## What the task asks
Using the listing below, copy exactly the lines from the one containing "let s := s.setWide" to the one containing "def Clock.xoBack (c", both lines included, and no others.

————

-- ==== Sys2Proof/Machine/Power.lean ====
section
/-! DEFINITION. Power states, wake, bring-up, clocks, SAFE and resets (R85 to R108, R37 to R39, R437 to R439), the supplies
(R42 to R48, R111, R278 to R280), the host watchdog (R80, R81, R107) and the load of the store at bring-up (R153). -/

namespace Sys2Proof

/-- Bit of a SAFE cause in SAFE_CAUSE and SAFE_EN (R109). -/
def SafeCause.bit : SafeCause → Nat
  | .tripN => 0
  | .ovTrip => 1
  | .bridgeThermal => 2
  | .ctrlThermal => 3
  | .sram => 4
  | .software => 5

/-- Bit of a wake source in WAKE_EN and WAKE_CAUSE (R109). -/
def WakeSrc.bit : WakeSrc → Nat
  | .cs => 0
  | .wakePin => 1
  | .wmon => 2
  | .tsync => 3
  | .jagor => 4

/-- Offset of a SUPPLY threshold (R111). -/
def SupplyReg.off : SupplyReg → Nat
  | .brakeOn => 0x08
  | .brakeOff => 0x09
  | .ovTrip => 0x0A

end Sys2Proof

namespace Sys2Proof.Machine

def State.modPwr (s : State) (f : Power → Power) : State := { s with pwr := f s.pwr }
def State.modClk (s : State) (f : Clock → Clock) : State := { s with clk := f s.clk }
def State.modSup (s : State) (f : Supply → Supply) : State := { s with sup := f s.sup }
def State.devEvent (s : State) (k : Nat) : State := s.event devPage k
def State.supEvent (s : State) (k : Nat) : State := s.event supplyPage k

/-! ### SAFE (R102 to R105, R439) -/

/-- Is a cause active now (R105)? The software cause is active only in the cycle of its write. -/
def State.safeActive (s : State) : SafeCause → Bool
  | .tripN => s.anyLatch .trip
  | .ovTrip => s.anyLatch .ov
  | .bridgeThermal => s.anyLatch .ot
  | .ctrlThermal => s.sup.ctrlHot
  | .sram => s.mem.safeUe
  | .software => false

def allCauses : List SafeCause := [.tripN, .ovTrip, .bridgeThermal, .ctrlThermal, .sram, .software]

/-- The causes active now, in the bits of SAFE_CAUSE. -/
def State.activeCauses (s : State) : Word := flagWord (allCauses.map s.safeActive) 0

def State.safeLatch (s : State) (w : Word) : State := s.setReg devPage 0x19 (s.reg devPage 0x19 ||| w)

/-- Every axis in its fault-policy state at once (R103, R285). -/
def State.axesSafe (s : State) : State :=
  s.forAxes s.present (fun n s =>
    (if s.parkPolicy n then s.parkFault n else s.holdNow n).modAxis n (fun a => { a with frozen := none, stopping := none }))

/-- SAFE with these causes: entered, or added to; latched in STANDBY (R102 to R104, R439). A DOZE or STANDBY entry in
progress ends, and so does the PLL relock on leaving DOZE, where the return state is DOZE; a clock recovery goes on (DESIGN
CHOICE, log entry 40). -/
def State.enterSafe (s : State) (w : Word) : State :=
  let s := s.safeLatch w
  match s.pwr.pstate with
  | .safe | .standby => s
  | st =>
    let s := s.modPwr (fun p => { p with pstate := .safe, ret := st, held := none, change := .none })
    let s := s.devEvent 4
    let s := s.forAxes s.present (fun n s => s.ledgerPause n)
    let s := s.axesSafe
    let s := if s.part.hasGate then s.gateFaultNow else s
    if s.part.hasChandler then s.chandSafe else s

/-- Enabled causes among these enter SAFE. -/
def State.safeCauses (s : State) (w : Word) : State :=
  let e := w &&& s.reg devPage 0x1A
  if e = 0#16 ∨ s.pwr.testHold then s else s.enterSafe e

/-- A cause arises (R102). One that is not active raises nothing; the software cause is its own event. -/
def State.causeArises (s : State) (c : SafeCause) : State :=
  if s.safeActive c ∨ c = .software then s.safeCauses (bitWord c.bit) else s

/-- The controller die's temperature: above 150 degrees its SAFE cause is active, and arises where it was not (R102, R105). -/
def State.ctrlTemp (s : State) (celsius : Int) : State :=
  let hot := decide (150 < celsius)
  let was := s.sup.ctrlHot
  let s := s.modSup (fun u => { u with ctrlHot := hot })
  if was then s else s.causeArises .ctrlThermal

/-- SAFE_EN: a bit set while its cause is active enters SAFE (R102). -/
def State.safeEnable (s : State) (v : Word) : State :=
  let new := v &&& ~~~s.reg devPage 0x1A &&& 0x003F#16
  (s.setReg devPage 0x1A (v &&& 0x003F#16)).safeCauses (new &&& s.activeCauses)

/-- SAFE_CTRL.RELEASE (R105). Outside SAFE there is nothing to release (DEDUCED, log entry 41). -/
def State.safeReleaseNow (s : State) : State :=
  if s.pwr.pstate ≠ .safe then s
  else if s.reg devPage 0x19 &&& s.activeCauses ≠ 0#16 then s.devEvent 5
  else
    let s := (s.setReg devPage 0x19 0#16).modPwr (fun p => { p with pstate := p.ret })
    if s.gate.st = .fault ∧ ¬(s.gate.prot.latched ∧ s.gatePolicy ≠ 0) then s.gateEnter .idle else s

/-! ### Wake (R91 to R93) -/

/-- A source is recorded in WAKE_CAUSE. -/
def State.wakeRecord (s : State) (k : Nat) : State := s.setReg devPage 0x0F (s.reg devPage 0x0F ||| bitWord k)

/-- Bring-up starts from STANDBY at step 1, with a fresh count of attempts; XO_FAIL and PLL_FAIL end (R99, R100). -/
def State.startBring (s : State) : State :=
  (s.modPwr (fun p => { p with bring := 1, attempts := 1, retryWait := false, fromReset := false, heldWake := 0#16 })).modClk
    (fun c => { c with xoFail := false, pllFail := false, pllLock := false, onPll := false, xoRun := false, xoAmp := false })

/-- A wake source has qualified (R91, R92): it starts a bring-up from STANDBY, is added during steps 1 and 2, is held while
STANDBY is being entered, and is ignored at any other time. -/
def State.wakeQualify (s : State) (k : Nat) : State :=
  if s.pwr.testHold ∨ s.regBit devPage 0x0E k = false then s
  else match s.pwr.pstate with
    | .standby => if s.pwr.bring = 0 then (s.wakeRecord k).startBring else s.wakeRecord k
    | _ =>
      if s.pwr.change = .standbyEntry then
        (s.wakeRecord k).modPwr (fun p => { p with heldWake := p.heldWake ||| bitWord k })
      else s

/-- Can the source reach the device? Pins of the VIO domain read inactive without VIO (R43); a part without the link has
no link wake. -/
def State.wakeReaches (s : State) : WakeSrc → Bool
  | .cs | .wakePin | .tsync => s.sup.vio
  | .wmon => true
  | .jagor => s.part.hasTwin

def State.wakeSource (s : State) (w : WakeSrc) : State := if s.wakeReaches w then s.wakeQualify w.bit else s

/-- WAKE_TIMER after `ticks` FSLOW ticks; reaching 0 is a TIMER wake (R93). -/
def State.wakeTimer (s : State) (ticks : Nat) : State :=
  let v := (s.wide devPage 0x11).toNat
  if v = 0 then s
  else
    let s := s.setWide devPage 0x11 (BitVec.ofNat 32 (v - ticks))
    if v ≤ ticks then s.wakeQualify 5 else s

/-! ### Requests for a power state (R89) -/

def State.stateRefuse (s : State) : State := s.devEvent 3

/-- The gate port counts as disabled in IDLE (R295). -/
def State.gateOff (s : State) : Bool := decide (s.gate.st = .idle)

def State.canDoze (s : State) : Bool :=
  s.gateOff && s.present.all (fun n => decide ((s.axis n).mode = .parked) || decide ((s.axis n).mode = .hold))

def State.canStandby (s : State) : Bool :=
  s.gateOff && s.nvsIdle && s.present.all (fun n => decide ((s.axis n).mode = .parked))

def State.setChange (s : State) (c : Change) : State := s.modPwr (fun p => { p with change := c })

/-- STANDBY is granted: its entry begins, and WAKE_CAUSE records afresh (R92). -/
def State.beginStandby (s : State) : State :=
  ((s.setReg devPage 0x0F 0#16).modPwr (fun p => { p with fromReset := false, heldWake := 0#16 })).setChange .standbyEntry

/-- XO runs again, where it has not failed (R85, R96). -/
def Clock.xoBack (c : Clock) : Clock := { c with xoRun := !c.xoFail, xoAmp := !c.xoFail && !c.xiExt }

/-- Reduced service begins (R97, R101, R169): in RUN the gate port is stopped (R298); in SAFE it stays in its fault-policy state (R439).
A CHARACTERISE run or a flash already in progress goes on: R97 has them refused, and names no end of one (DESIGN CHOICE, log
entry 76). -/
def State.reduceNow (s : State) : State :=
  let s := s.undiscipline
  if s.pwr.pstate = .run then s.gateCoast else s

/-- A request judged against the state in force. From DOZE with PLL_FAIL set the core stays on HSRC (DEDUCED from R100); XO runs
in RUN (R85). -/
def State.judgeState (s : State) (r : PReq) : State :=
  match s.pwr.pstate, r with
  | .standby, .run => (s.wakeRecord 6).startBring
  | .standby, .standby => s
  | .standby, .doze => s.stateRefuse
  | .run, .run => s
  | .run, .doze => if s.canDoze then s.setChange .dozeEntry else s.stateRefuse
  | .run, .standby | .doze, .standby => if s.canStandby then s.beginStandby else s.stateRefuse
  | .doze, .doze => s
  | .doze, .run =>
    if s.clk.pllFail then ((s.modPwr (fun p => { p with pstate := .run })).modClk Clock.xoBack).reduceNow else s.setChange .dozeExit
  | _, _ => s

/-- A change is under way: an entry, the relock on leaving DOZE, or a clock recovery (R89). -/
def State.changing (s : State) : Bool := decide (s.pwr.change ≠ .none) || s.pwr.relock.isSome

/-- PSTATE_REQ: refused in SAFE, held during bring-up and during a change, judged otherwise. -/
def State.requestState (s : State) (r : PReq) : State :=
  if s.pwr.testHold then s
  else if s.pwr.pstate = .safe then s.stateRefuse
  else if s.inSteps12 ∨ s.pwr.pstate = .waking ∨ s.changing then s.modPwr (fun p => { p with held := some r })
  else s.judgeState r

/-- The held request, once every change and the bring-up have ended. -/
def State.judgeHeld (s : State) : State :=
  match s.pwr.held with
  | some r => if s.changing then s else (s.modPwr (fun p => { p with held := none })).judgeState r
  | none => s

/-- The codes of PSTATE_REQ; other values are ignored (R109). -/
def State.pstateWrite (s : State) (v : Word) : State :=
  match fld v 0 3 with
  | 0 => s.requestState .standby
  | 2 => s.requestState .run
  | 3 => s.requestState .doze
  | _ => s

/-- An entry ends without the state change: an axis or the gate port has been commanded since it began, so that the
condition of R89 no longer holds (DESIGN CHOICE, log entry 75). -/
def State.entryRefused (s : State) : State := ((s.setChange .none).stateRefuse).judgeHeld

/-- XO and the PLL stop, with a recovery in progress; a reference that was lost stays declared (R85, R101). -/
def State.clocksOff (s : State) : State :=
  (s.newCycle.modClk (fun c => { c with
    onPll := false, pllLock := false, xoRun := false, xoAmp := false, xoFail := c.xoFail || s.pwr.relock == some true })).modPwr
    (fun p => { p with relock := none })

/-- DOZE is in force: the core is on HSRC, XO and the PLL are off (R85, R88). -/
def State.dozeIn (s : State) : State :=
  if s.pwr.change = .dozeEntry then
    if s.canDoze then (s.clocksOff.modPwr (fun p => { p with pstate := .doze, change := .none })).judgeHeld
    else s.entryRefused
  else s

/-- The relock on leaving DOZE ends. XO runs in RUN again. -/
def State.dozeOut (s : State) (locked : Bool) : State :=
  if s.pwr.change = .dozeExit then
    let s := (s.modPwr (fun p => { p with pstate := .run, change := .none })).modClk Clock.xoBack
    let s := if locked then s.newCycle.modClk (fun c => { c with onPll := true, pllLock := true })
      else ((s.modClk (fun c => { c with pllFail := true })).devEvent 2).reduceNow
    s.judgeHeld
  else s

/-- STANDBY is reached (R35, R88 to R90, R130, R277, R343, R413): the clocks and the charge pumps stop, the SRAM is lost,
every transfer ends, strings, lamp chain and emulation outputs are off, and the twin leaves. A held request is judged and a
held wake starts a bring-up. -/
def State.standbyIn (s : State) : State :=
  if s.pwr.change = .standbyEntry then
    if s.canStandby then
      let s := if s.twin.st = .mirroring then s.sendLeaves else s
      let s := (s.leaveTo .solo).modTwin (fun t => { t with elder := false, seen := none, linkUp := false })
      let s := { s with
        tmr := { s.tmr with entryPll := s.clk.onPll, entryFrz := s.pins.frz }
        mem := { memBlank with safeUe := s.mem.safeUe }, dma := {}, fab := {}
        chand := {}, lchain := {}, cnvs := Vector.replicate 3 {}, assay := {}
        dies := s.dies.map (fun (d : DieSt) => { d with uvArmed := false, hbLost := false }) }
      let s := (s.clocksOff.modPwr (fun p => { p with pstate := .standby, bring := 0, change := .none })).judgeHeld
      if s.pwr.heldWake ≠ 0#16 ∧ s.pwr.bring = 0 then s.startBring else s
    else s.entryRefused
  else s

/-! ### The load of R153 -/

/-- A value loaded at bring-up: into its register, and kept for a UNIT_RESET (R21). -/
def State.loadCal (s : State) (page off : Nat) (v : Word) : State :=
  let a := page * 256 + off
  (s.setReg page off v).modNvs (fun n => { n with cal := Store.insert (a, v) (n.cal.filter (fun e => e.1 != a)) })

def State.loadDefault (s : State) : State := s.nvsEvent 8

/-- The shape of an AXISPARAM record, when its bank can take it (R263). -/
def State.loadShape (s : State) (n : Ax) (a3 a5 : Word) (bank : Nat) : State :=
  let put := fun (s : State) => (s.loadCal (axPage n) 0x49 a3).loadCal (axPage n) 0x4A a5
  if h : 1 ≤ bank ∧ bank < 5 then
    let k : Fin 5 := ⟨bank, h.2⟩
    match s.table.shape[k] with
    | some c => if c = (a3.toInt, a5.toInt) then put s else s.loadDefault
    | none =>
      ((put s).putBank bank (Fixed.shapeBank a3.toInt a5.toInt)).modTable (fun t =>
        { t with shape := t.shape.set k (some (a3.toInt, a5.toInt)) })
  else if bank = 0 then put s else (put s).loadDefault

————

## Exercise output
    let s := s.setWide devPage 0x11 (BitVec.ofNat 32 (v - ticks))
    if v ≤ ticks then s.wakeQualify 5 else s

/-! ### Requests for a power state (R89) -/

def State.stateRefuse (s : State) : State := s.devEvent 3

/-- The gate port counts as disabled in IDLE (R295). -/
def State.gateOff (s : State) : Bool := decide (s.gate.st = .idle)

def State.canDoze (s : State) : Bool :=
  s.gateOff && s.present.all (fun n => decide ((s.axis n).mode = .parked) || decide ((s.axis n).mode = .hold))

def State.canStandby (s : State) : Bool :=
  s.gateOff && s.nvsIdle && s.present.all (fun n => decide ((s.axis n).mode = .parked))

def State.setChange (s : State) (c : Change) : State := s.modPwr (fun p => { p with change := c })

/-- STANDBY is granted: its entry begins, and WAKE_CAUSE records afresh (R92). -/
def State.beginStandby (s : State) : State :=
  ((s.setReg devPage 0x0F 0#16).modPwr (fun p => { p with fromReset := false, heldWake := 0#16 })).setChange .standbyEntry

/-- XO runs again, where it has not failed (R85, R96). -/
def Clock.xoBack (c : Clock) : Clock := { c with xoRun := !c.xoFail, xoAmp := !c.xoFail && !c.xiExt }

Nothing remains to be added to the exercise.